Morphological features

The generic affiliation of Escharella similis , recently described from the Alboran Sea ( Ramalho et al. 2022), was validated by the presence of a triangular denticle at a central place on the inner side of the orifice, below the convexity of the orifice outer edge ( Ramalho et al. 2022, fig. 7D). Indeed, the occurrence of a lyrula in the primary orifice determines the difference between Escharella and Hemicyclopora ( Norman 1909: 308; Ryland 1963: 25, 27), and this triangular denticle has the same function as a typical anvil-shaped lyrula ( Berning et al. 2014). The type of ovicell closure, cleithral vs acleithral, which also contributes to discriminating these two genera according to Hayward & Ryland (1999), is often not easy to identify. Colonies examined here, from the Alboran Sea and the near-Atlantic, show most diagnostic features of E. similis (proximal edge of orifice thick, convex and with a short, pointed umbo, non-prominent condyles, eight spines in both ovicellate and non-ovicellate zooids, kenozooidal ovicells). However, the lyrula-like protuberance in the inner side of the poster is much lower ( Fig. 7C, D, F View FIG ) than the triangular denticle originally described in this species. This difference likely denotes intraspecific variability, which also includes the number of ancestrular spines around the opesia, ranging from eight ( Ramalho et al. 2022) to six (present material), while there are invariably five spines around the cryptocyst.

HABITAT DISTRIBUTION

The nine examined colonies of E. similis were collected by dredging in soft bottoms within a relatively narrow depth range (135-205 m) across the outer continental shelf.
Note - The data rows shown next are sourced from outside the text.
/-- The quantiser operation of a tile whose members resolved to `outs` (output (i, j) of the operation); `lo` is the QSPEC's low word at its site's rung, and the operation carries it as written. -/
def PlyDesc.readOp (p : PlyDesc) (core : Nat) (m : OpMsg) (lo : W64) (out : Nat → Nat → Fl) (trunc sat : Nat) : QOp :=
  let q := qspecOf lo p.qhi
  let wd := rowWidth q.dst p.d.stride
  let el (i j : Nat) : QElem := { x := out i j, pad := false, idx := (p.d.row + i) * wd + p.d.col + j, k := p.d.col + j }
  { lo := p.qlo, hi := p.qhi
    rows := (List.range p.rows).map fun i => { row := p.d.row + i, col := p.d.col, els := (List.range p.cols).map (el i) }
    dst := { hbm := false, core := core, elem := p.d.elem * 64, scale := p.d.scale * 64
             bight := if q.bLimit = 0 then none else some (p.d.bight * 64), stride := p.d.stride }
    tile := p.tile, epoch := p.epoch, accTrunc := min trunc 0xFFFF, accSat := min sat 0xFFFF
    plies := p.members, quad := p.quad, signal := some m, launch := none, guard := m.guard, last := true }

/-- Residue results on a member: totals, ARM, and on a failure the detail and the fault (R147–R150). -/
def State.residueEvents (s : State) (core k : Nat) (p : PlyDesc) (m : OpMsg) (r : List (Nat × Nat × Nat) × Nat × Nat) : State :=
  let s := (s.bump (plyR .RESIDUE_CHECK_TOTAL core k) r.2.1).bump (plyR .RESIDUE_SKIP_TOTAL core k) r.2.2
  let s := if r.2.1 = 0 then s else s.setRegFld (plyR .RESIDUE_INJECT core k) 0 0 0
  match r.1 with
  | [] => s
  | (i, exp, obs) :: _ =>
    let s := s.bump (plyR .RESIDUE_FAULT_TOTAL core k) 1
    let row := i / p.side
    let col := i % p.side
    let det := w64 (m.idx % 2 ^ 32 + col * 2 ^ 36 + row * 2 ^ 40 + p.quad * 2 ^ 44)
    let s := if bit (s.reg (plyR .ACC_FAULT_DETAIL core k)) 63 then s
      else (s.detail (plyR .ACC_FAULT_DETAIL core k) det).setReg (plyR .ACC_FAULT_RESIDUE core k)
        (w64 (obs + exp * 2 ^ 16 + min r.1.length 255 * 2 ^ 40))
    s.raise (.core core) 20 (s.ctxOf core) (s.reg (plyR .ACC_FAULT_DETAIL core k))

/-- Moves a tile to the read-out buffer, resolves and checks it, and passes it to the quantiser's ply port (R141). -/
def State.readOut (s : State) (core : Nat) (p : PlyDesc) (m : OpMsg) : State :=
  let q := p.slot
  let tiles := p.members.map fun k => (k, ((s.ply core k).slot q).tile)
  let inj (k : Nat) : Bool := bit (s.reg (plyR .RESIDUE_INJECT core k)) 0
  let chk := tiles.map fun t => (t.1, residueCheck t.2 (inj t.1))
  let s := p.members.foldl (fun s k =>
    (s.onSlot core k q fun sl => { sl with run := none, held := none, tile := {} }).bump (plyR .OPS_TOTAL core k) 1) s
  let lo := (s.core core).ladder p.qlo p.qhi
  let s := chk.foldl (fun s c => s.residueEvents core c.1 p m c.2) s
  if chk.any fun c => !c.2.1.isEmpty then s.complete core m else
  let f := p.factor
  let badT (spec t : Nat) : Bool := (readScale spec t).isNone
  let s := if badT p.a.spec p.ta then s.raise (.core core) 1 (s.ctxOf core) else s
  let s := if badT p.b.spec p.tb then s.raise (.core core) 1 (s.ctxOf core) else s
  let res := tiles.map fun t => (t.1, t.2.accs.map Acc.resolve)
  let sats (l : List (Fl × Bool × Bool)) : Nat := if f.isNone then 0 else l.countP (·.2.1)
  let s := res.foldl (fun s r => (s.bump (plyR .ACC_SAT_TOTAL core r.1) (sats r.2)).bump (plyR .ACC_SPECIAL_TOTAL core r.1)
    (r.2.countP (·.2.2))) s
  let out (i j : Nat) : Fl :=
    let k := (p.members.find? fun k => decide (p.rowOff k ≤ i) && decide (i < p.rowOff k + p.side)
      && decide (p.colOff k ≤ j) && decide (j < p.colOff k + p.side)).getD p.ply
    let l := ((res.find? fun r => r.1 = k).map Prod.snd).getD []
    let x := (nth l (.zero, false, false) ((i - p.rowOff k) * p.side + (j - p.colOff k))).1
    match f with
    | none => .nan
    | some f => x.mul f
  let trunc := (tiles.map fun t => t.2.trunc).sum
  let sat := (tiles.map fun t => t.2.clamp).sum + (res.map fun r => sats r.2).sum
  let o := p.readOp core m lo out trunc sat
  s.onQnt core fun u => { u with ports := u.ports.modify 0 (· ++ [o]) }

/-- Ply k's read-out buffer holds a tile that has not yet gone through the quantiser (R123). -/
def State.bufferBusy (s : State) (core k : Nat) : Bool := (nth (s.core core).qnt.ports [] 0).any fun o => o.plies.contains k

/-- READ_OUT (R123, R141): the sum of a finished slot moves, or waits one cycle for an occupied read-out buffer, which counts on each member whose own buffer is occupied. -/
def execReadOut (core ply quad : Nat) (s : State) : Out :=
  guardPart (decide (core < 384) && decide (ply < 4) && decide (quad < 4)) <|
    match ((s.ply core ply).slot quad).run with
    | none => s
    | some u =>
      let p := plyDesc u.msg.words
      if !u.done ∨ p.ply ≠ ply then s else
      let busy := p.members.filter (s.bufferBusy core)
      if !busy.isEmpty then busy.foldl (fun s k => s.bump (plyR .READOUT_STALL_TOTAL core k) 1) s
      else s.readOut core p u.msg

/-- RESIDUE_INJECT write (R150), in HELD only; otherwise a decode error at `addr`. -/
def State.residueInject (s : State) (core ply : Nat) (addr : Nat) : State :=
  if s.isHeld then s.setRegFld (plyR .RESIDUE_INJECT core ply) 0 0 1 else s.decodeError true addr

/- The quantiser's ports (R65, R67, R95). -/

/-- What follows the writes of an operation: completion of its ply operation and its consumer's read-out, or one operation less for its launch or transfer. -/
def State.qopDone (s : State) (core port : Nat) (o : QOp) : State :=
  let s := match o.signal with
    | some m => (s.complete core m).ecReadOut core m
    | none => s
  match o.launch with
  | none => s
  | some t => s.onCore core fun c =>
    if port = 1 then { c with vec := { c.vec with queue := c.vec.queue.map fun l => if l.msg.tag = t then { l with qops := l.qops - 1 } else l } }
    else { c with dma := c.dma.map fun r => if r.msg.tag = t then { r with qops := r.qops - 1 } else r }

/-- QUANTISER_OPERATION: the oldest operation waiting at a port runs, or stalls on its keep ring, or waits while memory holds its writes. A keep entry that no guard names is released at once when it comes in DRAINING (R164). -/
def execQuantiserOperation (core port : Nat) (s : State) : Out :=
  guardPart (decide (core < 384) && decide (port < 4)) <|
    match nth (s.core core).qnt.ports [] port with
    | [] => s
    | o :: t =>
      match s.runQOp core o with
      | none => s.keepStall core port
      | some r =>
        if r.2 = some .held then s else
        let s := r.1.portRan core port t
        let s := match r.2 with
          | some e => s.memErr (.core core) 22 (s.ctxOf core) e
          | none => s
        let s := s.qopDone core port o
        if s.step.state = .draining then s.releaseUnguarded core else s

end Sys2Proof.Machine
end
The substrates were empty shells and biogenic concretions. These habitat features are similar to those indicated by Ramalho et al. (2022) for this species.

GEOGRAPHICAL DISTRIBUTION

Escharella similis is known from several localities of the Alboran Sea (Harmelin & d’Hondt 1992, as H. discrepans ; Ramalho et al. 2020a, as Escharella sp. ; Ramalho et al. 2022; present material).Its occurrence in the Gulf of Cadiz, i.e., not far from the western entrance of the Gibraltar Strait might indicate the existence of a local population founded by the transfer of Mediterranean larvae to the Atlantic via the Mediterranean Outflow Water (MOW) (e.g. Singh et al. 2015).